Маркуз всё никак не мог встряхнуться... надо припугнуть... чья наука? Его и наука.
- Или хочешь, чтобы Уке отдали моему дяде Угэдэю? По обычаю положено так. После смерти старшего брата жены переходят к младшему.
- О нет! - наконец пришёл в себя чародей, выплеснув весь ужас в коротком выкрике. - Но, хан... то, что ты задумал, невозможно. Она из знатного рода, ханша, солнце над горами, а я? Не богол, не харачу, по полю пылинкой лечу.

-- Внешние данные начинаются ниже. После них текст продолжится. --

/-- Messages in flight. -/
inductive Msg where
  | token (raw : BitVec 128) (uid : Nat) (src : Src)                             -- R18
  | reply (d : Dest) (t : Tok) (src : Src)                                       -- R77
  | withheld (d : Dest)                                                          -- R225: a reply that will not come
  | inject (raw : BitVec 128) (cid : Nat)                                        -- R281
  | release (handle : Word)                                                      -- R162
  | count (cid n : Nat)                                                          -- R279
  | acread (cid : Nat) (dests : List Dest) (src : Src)                           -- R285
  | barArrive (rec node : Nat) (arrs : List BarArr) (kid : Option Nat)           -- R287
  | barRelease (rec node : Nat) (arrs : List BarArr)                             -- R287
  | bind (ch : Nat) (writer : Bool) (src : Src)                                  -- R296
  | element (ch : Nat) (e : Elem) (src : Src) (tls : Nat) (holder : Option Word) -- R299
  | elemReply (dests : List Dest) (e : Elem) (fc width : Nat) (src : Src)        -- R301
  | recvReq (ch : Nat) (r : RecvReq)                                             -- R300
  | epRelease (ch : Nat) (writer : Bool) (pe task : Nat)                         -- R298
  | chClose (ch va mode : Nat) (src : Src)                                          -- R319
  | xoff (ch pe : Nat)                                                           -- R302
  | xon (ch pe : Nat)                                                            -- R302
  | packet (raw : BitVec 128) (data : List Byte) (copy : Nat)                    -- R198
  | headUpdate (copy head depth : Nat)                                           -- R339
  | join (va : Nat) (runs : List (Nat × Nat)) (new : Option Nat) (code : Nat) (src : Src) -- R351: JNEW's count, or a decrement
  | future (va : Nat) (runs : List (Nat × Nat)) (op : FutOp) (dests sdests : List Dest) (src : Src) -- R355
  | poison (va : Nat) (runs : List (Nat × Nat)) (code : Nat) (src : Src)         -- R357
  | deque (va pa : Nat) (op : QueOp) (dests sdests : List Dest) (src : Src)      -- R370
  | wqueue (va pa : Nat) (op : QueOp) (dests sdests : List Dest) (src : Src)     -- R371
  | depSubmit (die : Nat) (dep : Dep) (src : Src) (dests : List Dest)            -- R366
  | devWrite (off : Nat) (data : List Byte) (part : Option Nat) (acc : Option (Nat × Nat)) -- R470; `acc` the access and piece it performs
  | inval (die : Nat) (addrs : List Nat) (ctx : Nat) (job : Nat)                 -- R448
  deriving DecidableEq, Repr

/-- A message with its route (R16, R231): messages of one source, destination and class arrive in the order sent. `body` is what its sender
holds until the receiver accepts it, and `ctx` the context whose work it carries (R19). -/
structure Env where
  src : Agent
  dst : Agent
  cls : Nat
  ctx : Nat
  sent : Nat
  body : Msg
  wire : BitVec 128         -- R18: the 128 bits as they reach the receiver
  refusals : Nat            -- R19
  refused : Bool            -- R19: refused, and not sent again yet
  deriving DecidableEq, Repr

/-- One choice of the schedule (MODEL): which enabled action runs next, and how many cycles pass. -/
structure Pick where
  k : Nat
  dt : Nat
  deriving DecidableEq, Repr

/-- Time, and the MODEL's own fields: the order in which things happen is data, so every order is some state's. -/
structure Sched where
  cycle : Nat               -- CYCLE (R391)
  plan : List Pick          -- MODEL: the choices to come
  turn : Nat                -- MODEL: rotates when the plan is empty
  serial : Nat              -- MODEL: the next number of an activation, access, message or request
  free : Nat                -- MODEL: how many free values were drawn
  inbox : List Instr        -- MODEL: inputs from outside the package, first to arrive first
  pe : Nat                  -- MODEL: the PE, frame and instruction that `exec` runs
  frame : Nat
  idx : Nat
  deriving DecidableEq, Repr

/-- The whole machine. -/
structure State where
  pe : PeStore
  ctxs : Tab Ctx
  mem : MemState
  sync : SyncState
  chans : Tab Chan
  copies : Tab Copy
  task : TaskState
  kiln : KilnState
  dev : DevState
  net : Tab Env
  sched : Sched
  deriving DecidableEq, Repr

/-- No source: what a message of the device itself carries. -/
def Src.none : Src :=
  { ctx := 0, pe := 0, task := 0, frame := 0, uid := 0, seq := 0, parent := 0, wide := false, block := 0, idx := 0xFE, node := 0xFFFFFFFF, iter := Option.none }

/-- An accumulator at reset (R186). -/
def AccVal.reset : AccVal := { elems := List.replicate 256 0, int := false, flags := 0 }

/-- An accumulator at reset (R186): zero, FP32, flags clear, unclaimed, no shadow, no spill. -/
def Acc.reset : Acc := { val := AccVal.reset, claim := none, last := none, shadow := none, spill := none }

/-- A ring at reset (R186): unbound. -/
def Ring.reset : Ring :=
  { bound := none, fc := 0, width := 0, depth := 0, error := false, head := 0, complete := [], ready := [], pushed := [], marks := []
    arriving := [], undo := none }

/-- A tile slot at reset (R157): free, generation 0. -/
def TileSlot.reset : TileSlot :=
  { gen := 0, count := 0, owner := 0, width := 0, nonfinite := false, granules := 0, codes := [] }

/-- A timeline at 0 (R258). -/
def Tline.reset : Tline := { taken := 0, done := 0, early := [] }

/-- What CTXNEW gives a context on each PE (R186, R258, R454). -/
def PeCtx.reset : PeCtx :=
  { tlc := Tline.reset, tlm := Tline.reset, tla := Tline.reset, tls := Tline.reset
    progs := List.replicate 128 0, eargs := List.replicate 8 { kind := .scalar, val := 0 }
    fired := 0, cfgLoad := 0, blocked := 0, waitOp := 0, commits := 0, issuedLast := none, credits := [0, 0, 0, 0] }

/-- An engine with no line (R268). -/
def Engine.reset : Engine := { lines := [], fills := [], last := [] }

/-- A quad's power state at reset: awake. -/
def QuadPower.reset : QuadPower := { idleSince := 0, gated := false, waking := none }

/-- A partition that does not exist. -/
def Part.reset : Part := { tdi := .none, key := none, ide := none, noDebug := false, keys := [] }

/-- A direction of a JX link with a new key (R475). -/
def LinkDir.fresh (key : Nat) : LinkDir := { key := some key, counter := 0, fails := 0 }

/-- A JX link after boot: up, and keyed by the session of its ends (R475; DESIGN CHOICE, assumption log 29). -/
def Link.reset : Link := { up := true, tx := LinkDir.fresh 0, rx := LinkDir.fresh 1 }

/-- A JX link without power (R479, R480): down, its keys lost. -/
def Link.dead : Link := { up := false, tx := { key := none, counter := 0, fails := 0 }, rx := { key := none, counter := 0, fails := 0 } }

/-- The machine right after reset: no context, no frame, no task, memory with nothing listed, CYCLE 0 (R391), PKGNO 0
(R482), stage registers 0 (R478), partition 0 alone. -/
def State.reset : State :=
  { pe := { frames := [], spills := [], queue := [], tasks := [], tiles := [], accs := [], rings := [], pctx := [], windows := [], cfgLoads := []
            endpoints := [], regs0 := [], issued := [], divider := [] }
    ctxs := []
    mem := { bytes := [], poison := [], owner := [], remoteOwner := [], tlb := [], accesses := [], holds := []
             entries := [], shadows := [] }
    sync := { engines := [], reqs := [], counters := [], barriers := [] }
    chans := []
    copies := []
    task := { queues := [], waiting := [], deps := [], costs := [], power := [], popLast := [], dqLast := []
              blockedSince := [], victim := [] }
    kiln := { objects := [], entries := [], reqs := [], jobs := [], choice := [] }
    dev := { regs := [], requests := [], hostUp := true
             parts := [(0, { tdi := .run, key := some 0, ide := none, noDebug := false, keys := [] })]
             links := [], sessions := [], version := false, algs := false
             stages := List.replicate 4 (List.replicate 48 0), bootFailed := false, power := .d0, down := false
             throttled := [], queues := [], out := [], keysDrawn := 1, linkKeys := 2 }
    net := []
    sched := { cycle := 0, plan := [], turn := 0, serial := 1, free := 0, inbox := [], pe := 0, frame := 0, idx := 0 } }

end Sys2Proof.Machine
end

- Какая ты пылинка, не скромничай. Тучи тобой пугать - разбегутся.
Маркуз усмехнулся, мягко поправил:
- Это для тебя, это здесь. А для Великого Хана я преступник, убежавший от справедливого гнева.
- Справедливого? За то, что спас его зад из джурдженьской ямы? За то, что ханство нодарил, как шапку на лысину? Да, весело. Хорошо напомнил, - озорно сощурился Бату. - Вот его, Темуджина, величественным примером и воспользуемся. Смотри, как все ветви срастаются? Кому он свою овдовевшую мать, первую женщину Коренного улуса в жёны отдал?
- Ну и кому? - Этого Маркуз не знал.
- Простолюдину Мунлику, отцу того шамана, Теб-Тенгри, от сетей которого ты Уке спас, когда я ещё в колыбельке голосил. Мунлик - харачу, хоть и всесильного шамана отец, да-да. Ты тоже чародей. Это ли знак Неба? Да и мать моя даром что женщина, умом за трудное дело цепляется, как бурундук за сосну. Вместе и правьте тут, пока я с Темуджином мириться буду в Коренном улусе. А если не сносить мне головы и придут сюда дедовы стервятники, убежите с матерью в горы - Делай своё дело знает. Не мне учить... - И добавил, сглотнув колючий комок: - Названый эцегэ.
Чтобы развеять оцепенение тризны, Бату сладил две разухабистые свадьбы. Первая соединила после двадцатилетних терзаний Маркуза и Уке. Второй парой были Делай и не по возрасту пышная дочь кыпчакского хана Инассу - та самая, из шутливой богатырской сказки, которую Джучи рассказывал когда-то пленённому Делаю, угадав его мечты. Улигер причудливо обернулся былью, а тело сказителя лежит на засыпанных землёй роскошных коврах.
С собой в Коренной улус из ближних нойонов Бату взял только Боэмунда.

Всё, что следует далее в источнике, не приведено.